Department of Neural & Behavioral Sciences, Penn State University College of Medicine, Hershey, PA 17033, USA.
Exp Biol Med (Maywood). 2013 Jun;238(6):589-99. doi: 10.1177/1535370213489492.
Triple negative breast cancer (TNBC) represents approximately 15% of the newly diagnosed cancers worldwide and is characterized by tissue lacking in estrogen, progesterone and human epidermal growth factor receptors. TNBC disproportionately affects younger women and women of colour, and new treatments are needed. The opioid growth factor (OGF) - opioid growth factor receptor (OGFr) axis is a determinant of cell proliferation in neoplasia, and OGF is an endogenously produced pentapeptide that inhibits cell replication by interacting with OGFr and upregulating cyclin-dependent inhibitory kinase pathways thus reducing DNA synthesis. In these studies we investigated the presence and function of the OGF-OGFr axis in two human TNBC cell lines, as well as in breast cancer cell lines containing hormonal receptors. TNBC cell lines MDA-MD-231 and BT-20, as well as human breast cancer cells SK-BR-3 and MCF-7, were examined for the presence of pentapeptide and receptors, as well as their response to OGF. Specificity of peptide and receptor was confirmed by antibody neutralization and molecular studies to knockdown classical receptor protein. The requirement for protein transcription and translation and RNA transcription were investigated. Growth of TNBC cells in the presence of OGF and standard of care chemotherapeutic agent paclitaxel was evaluated to determine both efficacy and protective effects against toxicity. OGF treatment inhibited TNBC cells in a dosage related, receptor mediated, and reversible manner. OGF was the specific endogenous opioid to inhibit cell proliferation, and this was mediated by p21 cyclin dependent inhibitory kinase pathways, and required protein and RNA synthesis. OGFr was the specific receptor involved; both peptide and receptor were detected in all four cell lines. OGF treatment inhibited growth of all cancer cell lines evaluated, and reduced cell death in cultures exposed to paclitaxel. The OGF-OGFr axis is present and functioning in TNBC cell lines, and provides a novel biological pathway as potential therapy.

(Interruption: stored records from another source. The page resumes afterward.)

/-! ### State.raiseBoth -/

@[simp] theorem State.raiseBoth_powered (s : State) (x : Flag) : (s.raiseBoth x).powered = s.powered := rfl
@[simp] theorem State.raiseBoth_loading (s : State) (x : Flag) : (s.raiseBoth x).loading = s.loading := rfl
@[simp] theorem State.raiseBoth_flash (s : State) (x : Flag) : (s.raiseBoth x).flash = s.flash := rfl
@[simp] theorem State.raiseBoth_imageCopy (s : State) (x : Flag) : (s.raiseBoth x).imageCopy = s.imageCopy := rfl
@[simp] theorem State.raiseBoth_settings (s : State) (x : Flag) : (s.raiseBoth x).settings = s.settings := rfl
@[simp] theorem State.raiseBoth_save (s : State) (x : Flag) : (s.raiseBoth x).save = s.save := rfl
@[simp] theorem State.raiseBoth_restarting (s : State) (x : Flag) : (s.raiseBoth x).restarting = s.restarting := rfl
@[simp] theorem State.raiseBoth_time (s : State) (x : Flag) : (s.raiseBoth x).time = s.time := rfl
@[simp] theorem State.raiseBoth_cues (s : State) (x : Flag) : (s.raiseBoth x).cues = s.cues := rfl
@[simp] theorem State.raiseBoth_outlets (s : State) (x : Flag) : (s.raiseBoth x).outlets = s.outlets := rfl
@[simp] theorem State.raiseBoth_profiles (s : State) (x : Flag) : (s.raiseBoth x).profiles = s.profiles := rfl
@[simp] theorem State.raiseBoth_directory (s : State) (x : Flag) : (s.raiseBoth x).directory = s.directory := rfl
@[simp] theorem State.raiseBoth_pageSeq (s : State) (x : Flag) : (s.raiseBoth x).pageSeq = s.pageSeq := rfl
@[simp] theorem State.raiseBoth_highPos (s : State) (x : Flag) : (s.raiseBoth x).highPos = s.highPos := rfl
@[simp] theorem State.raiseBoth_lowPos (s : State) (x : Flag) : (s.raiseBoth x).lowPos = s.lowPos := rfl
@[simp] theorem State.raiseBoth_port (s : State) (x : Flag) : (s.raiseBoth x).port = s.port := rfl
@[simp] theorem State.raiseBoth_memory (s : State) (x : Flag) : (s.raiseBoth x).memory = s.memory := rfl
@[simp] theorem State.raiseBoth_holds (s : State) (x : Flag) : (s.raiseBoth x).holds = s.holds := rfl
@[simp] theorem State.raiseBoth_holdCounter (s : State) (x : Flag) : (s.raiseBoth x).holdCounter = s.holdCounter := rfl
@[simp] theorem State.raiseBoth_evidence (s : State) (x : Flag) : (s.raiseBoth x).evidence = s.evidence := rfl
@[simp] theorem State.raiseBoth_free (s : State) (x : Flag) : (s.raiseBoth x).free = s.free := rfl
@[simp] theorem State.raiseBoth_pending (s : State) (x : Flag) : (s.raiseBoth x).pending = s.pending := rfl

/-! ### State.raiseLinkError -/

@[simp] theorem State.raiseLinkError_powered (s : State) (l : Link) (r : LinkErrorReason) : (s.raiseLinkError l r).powered = s.powered := rfl
@[simp] theorem State.raiseLinkError_loading (s : State) (l : Link) (r : LinkErrorReason) : (s.raiseLinkError l r).loading = s.loading := rfl
@[simp] theorem State.raiseLinkError_flash (s : State) (l : Link) (r : LinkErrorReason) : (s.raiseLinkError l r).flash = s.flash := rfl
@[simp] theorem State.raiseLinkError_imageCopy (s : State) (l : Link) (r : LinkErrorReason) : (s.raiseLinkError l r).imageCopy = s.imageCopy := rfl
@[simp] theorem State.raiseLinkError_settings (s : State) (l : Link) (r : LinkErrorReason) : (s.raiseLinkError l r).settings = s.settings := rfl
@[simp] theorem State.raiseLinkError_save (s : State) (l : Link) (r : LinkErrorReason) : (s.raiseLinkError l r).save = s.save := rfl
@[simp] theorem State.raiseLinkError_restarting (s : State) (l : Link) (r : LinkErrorReason) : (s.raiseLinkError l r).restarting = s.restarting := rfl
@[simp] theorem State.raiseLinkError_time (s : State) (l : Link) (r : LinkErrorReason) : (s.raiseLinkError l r).time = s.time := rfl
@[simp] theorem State.raiseLinkError_cues (s : State) (l : Link) (r : LinkErrorReason) : (s.raiseLinkError l r).cues = s.cues := rfl
@[simp] theorem State.raiseLinkError_outlets (s : State) (l : Link) (r : LinkErrorReason) : (s.raiseLinkError l r).outlets = s.outlets := rfl
@[simp] theorem State.raiseLinkError_profiles (s : State) (l : Link) (r : LinkErrorReason) : (s.raiseLinkError l r).profiles = s.profiles := rfl
@[simp] theorem State.raiseLinkError_directory (s : State) (l : Link) (r : LinkErrorReason) : (s.raiseLinkError l r).directory = s.directory := rfl
@[simp] theorem State.raiseLinkError_pageSeq (s : State) (l : Link) (r : LinkErrorReason) : (s.raiseLinkError l r).pageSeq = s.pageSeq := rfl
@[simp] theorem State.raiseLinkError_highPos (s : State) (l : Link) (r : LinkErrorReason) : (s.raiseLinkError l r).highPos = s.highPos := rfl
@[simp] theorem State.raiseLinkError_lowPos (s : State) (l : Link) (r : LinkErrorReason) : (s.raiseLinkError l r).lowPos = s.lowPos := rfl
@[simp] theorem State.raiseLinkError_port (s : State) (l : Link) (r : LinkErrorReason) : (s.raiseLinkError l r).port = s.port := rfl
@[simp] theorem State.raiseLinkError_memory (s : State) (l : Link) (r : LinkErrorReason) : (s.raiseLinkError l r).memory = s.memory := rfl
@[simp] theorem State.raiseLinkError_holds (s : State) (l : Link) (r : LinkErrorReason) : (s.raiseLinkError l r).holds = s.holds := rfl
@[simp] theorem State.raiseLinkError_holdCounter (s : State) (l : Link) (r : LinkErrorReason) : (s.raiseLinkError l r).holdCounter = s.holdCounter := rfl
@[simp] theorem State.raiseLinkError_evidence (s : State) (l : Link) (r : LinkErrorReason) : (s.raiseLinkError l r).evidence = s.evidence := rfl
@[simp] theorem State.raiseLinkError_free (s : State) (l : Link) (r : LinkErrorReason) : (s.raiseLinkError l r).free = s.free := rfl
@[simp] theorem State.raiseLinkError_pending (s : State) (l : Link) (r : LinkErrorReason) : (s.raiseLinkError l r).pending = s.pending := rfl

三阴性乳腺癌(TNBC)约占全球新诊断癌症的 15%,其特征是组织缺乏雌激素、孕激素和人表皮生长因子受体。TNBC 不成比例地影响年轻女性和有色人种女性,需要新的治疗方法。阿片样生长因子(OGF)-阿片样生长因子受体(OGFr)轴是肿瘤细胞增殖的决定因素,OGF 是一种内源性产生的五肽,通过与 OGFr 相互作用并上调细胞周期蛋白依赖性激酶途径来抑制细胞复制,从而减少 DNA 合成。在这些研究中,我们研究了两种人类 TNBC 细胞系以及含有激素受体的乳腺癌细胞系中 OGF-OGFr 轴的存在和功能。检查了 TNBC 细胞系 MDA-MD-231 和 BT-20 以及人乳腺癌细胞系 SK-BR-3 和 MCF-7 中五肽和受体的存在,以及它们对 OGF 的反应。通过抗体中和和分子研究来敲低经典受体蛋白,证实了肽和受体的特异性。研究了蛋白质转录和翻译以及 RNA 转录的需求。在 OGF 和标准护理化疗药物紫杉醇存在的情况下评估 TNBC 细胞的生长,以确定疗效和对毒性的保护作用。OGF 以剂量相关、受体介导和可逆转的方式抑制 TNBC 细胞。OGF 是特异性内源性阿片样物质,可抑制细胞增殖,这是通过 p21 细胞周期蛋白依赖性激酶途径介导的,需要蛋白质和 RNA 合成。OGFr 是涉及的特异性受体;四种细胞系中均检测到肽和受体。OGF 治疗抑制了所有评估的癌细胞系的生长,并减少了暴露于紫杉醇的培养物中的细胞死亡。OGF-OGFr 轴存在于 TNBC 细胞系中并发挥作用,为潜在治疗提供了新的生物学途径。